Wildboyz is an American television series. It is a spin-off and follow-up to Jackass. Wildboyz debuted in 2003 on MTV, and moved to MTV2 in its third season. The show starred Steve-O and Chris Pontius, who perform stunts and acts with animals, often putting themselves in situations for which they are not trained.

Format

Wildboyz follows the antics of Chris Pontius and Steve-O, as they travel around the globe. Over the course of 4 seasons, Pontius and Steve-O have traveled to 19 different locations. At each location, the pair would both interact with the wild as well as learn the culture of the natives. Some of their antics include dressing up and running with the animals they encounter, subjecting themselves to the defense mechanisms of the animals, and eating the food of the native cultures.

The dangerous nature of the stunts arguably outstrips that of either Jackass or another similar spin-off, Viva La Bam. In the course of the show, Steve-O has purposely subjected himself to the relatively mild sting of the emperor scorpion on more than one occasion, and Pontius has nearly been attacked by a jaguar and has been bitten by a black bear.
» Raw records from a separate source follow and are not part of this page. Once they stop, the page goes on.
-- ==== Sys2Proof/Laws/Effects.lean ====
section
/-! SUPPORT. Everything an instruction can do, said once: a next state of exec comes from one of the block's operations, or
from the two of a pulse where the instruction is a symbol. Invariants and frames are proved by cases on Effect and do not
split exec into its arms again. -/

namespace Sys2Proof.Machine

/-- t is s after the operations of one instruction, each with the guard it ran under. -/
inductive Effect (s : State) : State → Prop
  | requestTransmit (c : Byte) : Effect s (requestTransmit c s)
  | startTelegram (c : Byte) :
      s.enc.st = .idle → wellFormedEnc s.cfg.enc = true → Effect s (startTelegram c s)
  | preBurst : s.enc.st = .pre → s.enc.ph = .burst → Effect s (preBurst s)
  | preSpace : s.enc.st = .pre → s.enc.ph = .space → Effect s (preSpace s)
  | startBurst : s.enc.st = .start → s.enc.ph = .burst → Effect s (startBurst s)
  | startSpace : s.enc.st = .start → s.enc.ph = .space → Effect s (startSpace s)
  | dataBurst : s.enc.st = .data → s.enc.ph = .burst → Effect s (dataBurst s)
  | dataSpace : s.enc.st = .data → s.enc.ph = .space → Effect s (dataSpace s)
  | stopGap : s.enc.st = .stop → Effect s (stopGap s)
  | requestReceive : Effect s (requestReceive s)
  | startAttempt : decBusy s = false → wellFormedDec s.cfg.dec = true → Effect s (startAttempt s)
  | budgetSpent : s.dec.st = .await → triesGuard s = .eq → Effect s (budgetSpent s)
  | awaitRead : s.dec.st = .await → triesGuard s = .lt → Effect s (awaitRead s)
  | guardWait : s.dec.st = .synced → Effect s (guardWait s)
  | readBitStep : s.dec.st = .read → Effect s (readBitStep s)
  | reset : Effect s (resetRegisters s)
  | prePulse : s.enc.st = .pre → s.enc.ph = .burst → Effect s (preSpace (preBurst s))
  | startPulse : s.enc.st = .start → s.enc.ph = .burst → Effect s (startSpace (startBurst s))
  | dataPulse : s.enc.st = .data → s.enc.ph = .burst → Effect s (dataSpace (dataBurst s))

/-- The read of a class of AwaitStart is D.AWAIT_READ's. -/
theorem awaitReads_iff {r : Reading} {k : AwClass} {s : State} :
    awaitReads r k s = true ↔
      s.dec.st = .await ∧ triesGuard s = .lt ∧ nextAnswer s = r ∧ classifyAwait s.cfg.dec.err r = k := by
  simp [awaitReads, and_assoc]

/-- The read of a class of ReadingBits is D.READ_BIT's. -/
theorem bitReads_iff {r : Reading} {k : RbClass} {s : State} :
    bitReads r k s = true ↔ s.dec.st = .read ∧ nextAnswer s = r ∧ classifyRead s.cfg.dec.err r = k := by
  simp [bitReads, and_assoc]

/-- A word is completed only by D.READ_BIT, as its 24th bit. -/
theorem completedWord_state {s : State} {v : Frame24} (h : completedWord s = some v) :
    s.dec.st = .read ∧ s.dec.n = 23 := by
  unfold completedWord at h
  split at h
  · assumption
  · cases h

/-- Everything a class row of AwaitStart can do. -/
theorem awaitRead_of_class {r : Reading} {k : AwClass} {s : State} (h : awaitReads r k s = true) :
    s.dec.st = .await ∧ triesGuard s = .lt ∧
      awaitRead s = match k with
        | .inBand => onAwIn (awaitMeasure s)
        | .timeout => onAwTimeout (awaitMeasure s)
        | .outOfBand => onAwOut (awaitMeasure s) := by
  obtain ⟨h₁, h₂, h₃, h₄⟩ := awaitReads_iff.mp h
  refine ⟨h₁, h₂, ?_⟩
  unfold awaitRead
  rw [h₃, h₄]
  cases k <;> rfl

/-- Everything a class row of ReadingBits can do. -/
theorem readBitStep_of_class {r : Reading} {k : RbClass} {s : State} (h : bitReads r k s = true) :
    s.dec.st = .read ∧
      readBitStep s = match k with
        | .timeout => abort (bitMeasure s)
        | .abortShort => abort (bitMeasure s)
        | .abortLong => abort (bitMeasure s)
        | .one => onBit true (bitMeasure s)
        | .zero => onBit false (bitMeasure s) := by
  obtain ⟨h₁, h₂, h₃⟩ := bitReads_iff.mp h
  refine ⟨h₁, ?_⟩
  unfold readBitStep
  rw [h₂, h₃]
  cases k <;> rfl

/-- A class row of AwaitStart is an Effect. -/
theorem effect_of_awaitReads {r : Reading} {k : AwClass} {s t : State} (h : awaitReads r k s = true)
    (ht : awaitRead s = t) : Effect s t := by
  obtain ⟨h₁, h₂, -⟩ := awaitRead_of_class h
  exact ht ▸ .awaitRead h₁ h₂

/-- A class row of ReadingBits is an Effect. -/
theorem effect_of_bitReads {r : Reading} {k : RbClass} {s t : State} (h : bitReads r k s = true)
    (ht : readBitStep s = t) : Effect s t :=
  ht ▸ .readBitStep (readBitStep_of_class h).1

/-- NoStart on a timed-out read is D.AWAIT_READ. -/
theorem awaitRead_timeout {s : State} (h : nextAnswer s = none) (hp : s.cfg.dec.awaitTimeoutEnds = true) :
    awaitRead s = finish .noStart (awaitMeasure s) := by
  have hc : (awaitMeasure s).cfg = s.cfg := by simp [awaitMeasure]
  simp [awaitRead, h, onAwTimeout, hc, hp]

/-- Incomplete is D.READ_BIT on a reading that gives no bit. -/
theorem readBitStep_no_bit {s : State} (h : readBit? s.cfg.dec.err (nextAnswer s) = none) :
    readBitStep s = abort (bitMeasure s) := by
  rcases readBitStep_cases s with ⟨-, h₂⟩ | ⟨b, h₂, -⟩
  · exact h₂
  · simp [h] at h₂

/-- Everything an instruction that answers a next state can do. -/
theorem exec_effect {i : Instr} {s t : State} (h : exec i s = .next t) : Effect s t := by
  cases i with
  | transmit c => cases h; exact .requestTransmit c
  | ePreBurst => obtain ⟨⟨h₁, h₂⟩, rfl⟩ := whenSelected_next.mp h; exact .preBurst h₁ h₂
  | ePreSpace => obtain ⟨⟨h₁, h₂⟩, rfl⟩ := whenSelected_next.mp h; exact .preSpace h₁ h₂
  | eStartBurst => obtain ⟨⟨h₁, h₂⟩, rfl⟩ := whenSelected_next.mp h; exact .startBurst h₁ h₂
  | eStartSpace => obtain ⟨⟨h₁, h₂⟩, rfl⟩ := whenSelected_next.mp h; exact .startSpace h₁ h₂
  | eDataBurst => obtain ⟨⟨h₁, h₂⟩, rfl⟩ := whenSelected_next.mp h; exact .dataBurst h₁ h₂
  | eDataSpace => obtain ⟨⟨h₁, h₂⟩, rfl⟩ := whenSelected_next.mp h; exact .dataSpace h₁ h₂
  | eStop => obtain ⟨h₁, rfl⟩ := whenSelected_next.mp h; exact .stopGap h₁
  | receive => cases h; exact .requestReceive
  | dNostart => obtain ⟨⟨h₁, h₂⟩, rfl⟩ := whenSelected_next.mp h; exact .budgetSpent h₁ h₂
  | dAwaitRead => obtain ⟨⟨h₁, h₂⟩, rfl⟩ := whenSelected_next.mp h; exact .awaitRead h₁ h₂
  | dGuard => obtain ⟨h₁, rfl⟩ := whenSelected_next.mp h; exact .guardWait h₁
  | dReadBit => obtain ⟨h₁, rfl⟩ := whenSelected_next.mp h; exact .readBitStep h₁
  | symZero => obtain ⟨⟨h₁, h₂, -⟩, rfl⟩ := whenSelected_next.mp h; exact .dataPulse h₁ h₂
  | symOne => obtain ⟨⟨h₁, h₂, -⟩, rfl⟩ := whenSelected_next.mp h; exact .dataPulse h₁ h₂
  | symStart => obtain ⟨⟨h₁, h₂⟩, rfl⟩ := whenSelected_next.mp h; exact .startPulse h₁ h₂
  | symPre0 => obtain ⟨⟨h₁, h₂⟩, rfl⟩ := whenSelected_next.mp h; exact .prePulse h₁ h₂
  | symStop => obtain ⟨h₁, rfl⟩ := whenSelected_next.mp h; exact .stopGap h₁
  | frameWord side a c i =>
    cases side with
    | encoder => obtain ⟨⟨h₁, h₂, -⟩, rfl⟩ := whenSelected_next.mp h; exact .startTelegram c h₁ h₂
    | decoder => obtain ⟨h₁, rfl⟩ := whenSelected_next.mp h; exact .readBitStep (completedWord_state h₁).1
  | awIn d =>
    obtain ⟨h₁, rfl⟩ := whenSelected_next.mp h; exact effect_of_awaitReads h₁ (awaitRead_of_class h₁).2.2
  | awTimeout =>
    obtain ⟨h₁, rfl⟩ := whenSelected_next.mp h; exact effect_of_awaitReads h₁ (awaitRead_of_class h₁).2.2
  | awOut d =>
    obtain ⟨h₁, rfl⟩ := whenSelected_next.mp h; exact effect_of_awaitReads h₁ (awaitRead_of_class h₁).2.2
  | rbTimeout =>
    obtain ⟨h₁, rfl⟩ := whenSelected_next.mp h; exact effect_of_bitReads h₁ (readBitStep_of_class h₁).2
  | rbAbortShort d =>
    obtain ⟨h₁, rfl⟩ := whenSelected_next.mp h; exact effect_of_bitReads h₁ (readBitStep_of_class h₁).2
  | rbAbortLong d =>
    obtain ⟨h₁, rfl⟩ := whenSelected_next.mp h; exact effect_of_bitReads h₁ (readBitStep_of_class h₁).2
  | rbOne d =>
    obtain ⟨h₁, rfl⟩ := whenSelected_next.mp h; exact effect_of_bitReads h₁ (readBitStep_of_class h₁).2
  | rbZero d =>
    obtain ⟨h₁, rfl⟩ := whenSelected_next.mp h; exact effect_of_bitReads h₁ (readBitStep_of_class h₁).2
  | frameValidTrue a c i =>
    obtain ⟨⟨h₁, -⟩, rfl⟩ := whenSelected_next.mp h; exact .readBitStep (completedWord_state h₁).1
  | frameValidFalse a c i =>
    obtain ⟨⟨h₁, -⟩, rfl⟩ := whenSelected_next.mp h; exact .readBitStep (completedWord_state h₁).1
  | incomplete =>
    obtain ⟨⟨h₁, h₂⟩, rfl⟩ := whenSelected_next.mp h; exact readBitStep_no_bit h₂ ▸ .readBitStep h₁
  | noStart =>
    cases hg : triesGuard s with
    | eq =>
      have h' : whenSelected (s.dec.st = .await) (budgetSpent s) = .next t := by
        simpa only [exec, execNoStart, hg] using h
      obtain ⟨h₁, rfl⟩ := whenSelected_next.mp h'
      exact .budgetSpent h₁ hg
    | lt =>
      have h' : whenSelected (s.dec.st = .await ∧ nextAnswer s = none ∧ s.cfg.dec.awaitTimeoutEnds = true)
          (finish .noStart (awaitMeasure s)) = .next t := by
        simpa only [exec, execNoStart, hg] using h
      obtain ⟨⟨h₁, h₂, h₃⟩, rfl⟩ := whenSelected_next.mp h'
      exact awaitRead_timeout h₂ h₃ ▸ .awaitRead h₁ hg
    | gt => simp [exec, execNoStart, hg] at h
  | empty => obtain ⟨⟨h₁, h₂⟩, rfl⟩ := whenSelected_next.mp h; exact .startAttempt h₁ h₂
  | txkey k =>
    cases hk : registryOf s.cfg.enc.registry k with
    | none => simp [exec, execTxkey, hk] at h
    | some c =>
      have h' : requestTransmit c s = t := by simpa [exec, execTxkey, hk] using h
      exact h' ▸ .requestTransmit c
  | reset => cases h; exact .reset

/-- No operation touches the events still to come. -/
theorem effect_events {s t : State} (h : Effect s t) : t.events = s.events := by
  cases h with
  | requestTransmit c => rcases requestTransmit_cases c s with ⟨-, h⟩ | ⟨-, -, h⟩ | ⟨-, -, h⟩ <;> rw [h] <;> rfl
  | requestReceive => rcases requestReceive_cases s with ⟨-, h⟩ | ⟨-, -, h⟩ | ⟨-, -, h⟩ <;> rw [h] <;> rfl
  | awaitRead =>
    rcases awaitRead_cases s with ⟨-, h⟩ | ⟨-, -, h⟩ | ⟨-, -, h⟩ | ⟨-, h⟩ <;> rw [h] <;>
      simp [onAwIn, onAwOut, awaitMeasure]
  | readBitStep =>
    rcases readBitStep_cases s with ⟨-, h⟩ | ⟨b, -, h⟩ <;> rw [h]
    · simp [bitMeasure]
    · by_cases hn : (bitMeasure s).dec.n + 1 = 24
      · rw [onBit_completes hn]; simp [complete, bitMeasure]
      · rw [onBit_collects hn]; simp [bitMeasure]
  | _ => rfl

/-- A step takes exactly one event. -/
theorem step_events {s t : State} (h : step s = .next t) : t.events = (dropEvent s).events := by
  rcases step_next_cases h with ⟨i, -, hi⟩ | ⟨-, rfl⟩
  · exact effect_events (exec_effect hi)
  · rfl

end Sys2Proof.Machine
end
One of their most dangerous stunts showed the boys attracting a great white shark while disguised as seals, then later jumping into the open water just 10m away, as well as placing dangling meat attached to a hammock to attract lions. In another dangerous stunt, the pair dressed up as fake zebras to try to lure lions. The supposed sport of "hyena football" also made its debut, which in its earliest form was nothing more than a game of keep-away with a pack of spotted hyenas, using smoked ham as a ball. The "sport", according to its founders, "deserves Olympic status".

Some of the scenes were intentionally mislabeled as many of the animals used were from a company called Hollywood Animals.

Despite the crude humor, the show has educational value, as it features accurate narrations of various animals and indigenous cultures. What separates Steve-O and Chris Pontius from their animal show-host colleagues is their complete fearlessness despite their lack of training.  This recklessness is also seen in their willingness to interact with the various cultures that they come in contact with. Steve-O and Chris seem open to any new experience, which has given them a chance to experience rituals and partake in events that a typical visitor or tourist may not be privy to.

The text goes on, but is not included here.